Saturday, October 31, 2009

this post happened because i have lots of time to stare at movie posters

this post touched a nerve, mostly because i was thinking a very similar thought this morning, so this had the sound of a reply. i'm finding it difficult to find precise words for what i'm trying to say, but what it works out to is that looking around, i think that hindi films are no longer made for a common audience. there are the movies that could not hope to succeed in the heartland, and there are the others, that are made to be crowd-pleasers. what i take this to mean is that there's a loss of cultural common ground, and that's rather sad. what it means is that there are no longer lines like "arre o samba" and the like, that would be instantly recognisable to most indians who speak hindi, regardless of where he/she's from or how urbanised he/she is. that just can't be, any more. and i wondered if that's the reason why there aren't any "great" hindi movies any more (i can't think of few that would be watched twenty years from now).


there are of course the usual arguments about liberalisation and the split-down-the-middle that the intelligentsia claims to haunt india (i could segue off to naxalism from here, but i won't) but in human terms, i wonder if this absence of common cinema would mean that we understand each other less well than we used to: becasue our idiom, our cultural references, are now so different.
and extrapolating, does this mean that other languages, where the differences between the arty and the crowd-pleaser aren't so huge, are the people also bound to be more alike? are they likely to produce better cinema?

Monday, October 19, 2009

talking to the shrink-free.

this afternoon, between conversations on how to make a seminar and hrishikesh mukherji movies (it's a long ride from gzb to delhi... what can i say), the person i was talking to, started up on how being a psychiatrist makes u a poor conversationalist. what he said, was something that i'm currently a little touchy about, for disparate reasons, and it's not something that i expected, somehow, that someone else would point out. that it's a common affliction of psychiatry students, is something of a relief.

basically, what my co-jr said was that he finds himself boring his non-psychiatrist friends with conversation on topics that only psychiatrists would be interested in. that quirks in people around suddenly become worthy of note, and lead to expositions on whys and wherefores. and how this is something he's noticed that other people, including other doctors, don't do: that their occupations don't involve them or make them as incompetent at normal conversation, as ours does. everything seems relevant, and we tend to ask too many questions. all of which is true, and i guess it's the form of third year syndrome that affects psychiatry residents everywhere. it's not that everything becomes abnormal, merely that everything becomes interesting. which is probably worse. :-).

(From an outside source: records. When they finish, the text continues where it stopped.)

/-- The invariants hold after every step from every state where they hold: the memory stays canonical, the fault registers agree, `PC`
stays in `0..0x10FE`, the live return addresses stay fetchable, through all five commands. -/
def Obligations.EveryStepKeepsTheInvariants : Prop := ∀ s t : State, s.Inv → step s = .next t → t.Inv

/-- The reset state meets the invariants. -/
def Obligations.ResetMeetsTheInvariants : Prop := State.reset.Inv

/-- The timers influence only the instructions that name them, and the model's own script influences none: another script, or other
timer values under an instruction that is not `Fx07`, `Fx15`, `Fx18`, changes nothing else of the outcome. -/
def Obligations.TimersAndScriptInfluenceNothingElse : Prop :=
  ∀ (i : Instr) (s t : State), exec i s = .next t →
    (∀ script : List Command, exec i { s with script := script } = .next { t with script := script }) ∧
    ((∀ x, i ≠ .ldVxDT x ∧ i ≠ .ldDTVx x ∧ i ≠ .ldSTVx x) →
      ∀ d e : Byte, exec i { s with dt := d, st := e } = .next { t with dt := d, st := e })

/-- R154: from a finished state every STEP leaves the state unchanged, and the state stays finished; TICK and SET_KEY change only
`DT`, `ST`, the tick's event and `KEYS`, and leave it finished. -/
def Obligations.AFinishedProgramStaysFinished : Prop :=
  ∀ s : State, s.finished →
    perform .step s = .next s ∧
    (∃ t : State, perform .tick s = .next t ∧ t = { s with dt := t.dt, st := t.st, event := t.event } ∧ t.finished) ∧
    (∀ (k : Nibble) (p : Bool), ∃ t : State, perform (.setKey k p) s = .next t ∧ t = { s with keys := t.keys } ∧ t.finished)

/-- The input `rnd` is read by `Cxnn` alone (46_host_commands.md sections 2 and 3): another position in the stream of bytes the
environment presents (the model's counter `draws`, DESIGN CHOICE, log 1) changes nothing of what any other instruction does, nor of
what a STEP does whose fetched word is not a `Cxnn`, the counter itself apart. -/
def Obligations.OnlyRndReadsTheRandomInput : Prop :=
  (∀ (i : Instr) (s t : State) (n : Nat), (∀ x nn, i ≠ .rnd x nn) → exec i s = .next t →
    exec i { s with draws := n } = .next { t with draws := n }) ∧
  (∀ (s t : State) (n : Nat), (∀ ins x nn, s.fetch = some ins → decodeWord ins ≠ .ok (.rnd x nn)) →
    perform .step s = .next t → perform .step { s with draws := n } = .next { t with draws := n })
end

what bothers me about this, more than anything else, apart from the fact that it makes an unusually boring and self-involved person, is that this sort of thing must be obvious to everyone around (last week, someone asked me if i'm ever off work... :-/). and therefore, i'm starting to wonder if any future expression of concern on my part would be interpreted not as friendship, but clinical acumen. and that, therefore, everything that follows becomes slightly forced and manipulative. which is not the relationship i would like to have with people outside the workplace. but i guess, if wishes were horses.....


ps: the reason i'd decided not to continue with this blog is that i was sick and tired of writing an online journal, with silly trivia about myself. this probably qualifies for all those labels, but i'd like people to hold down this thought when communicating with me. so this post probably belongs where the statutory warning is meant to go... :-/.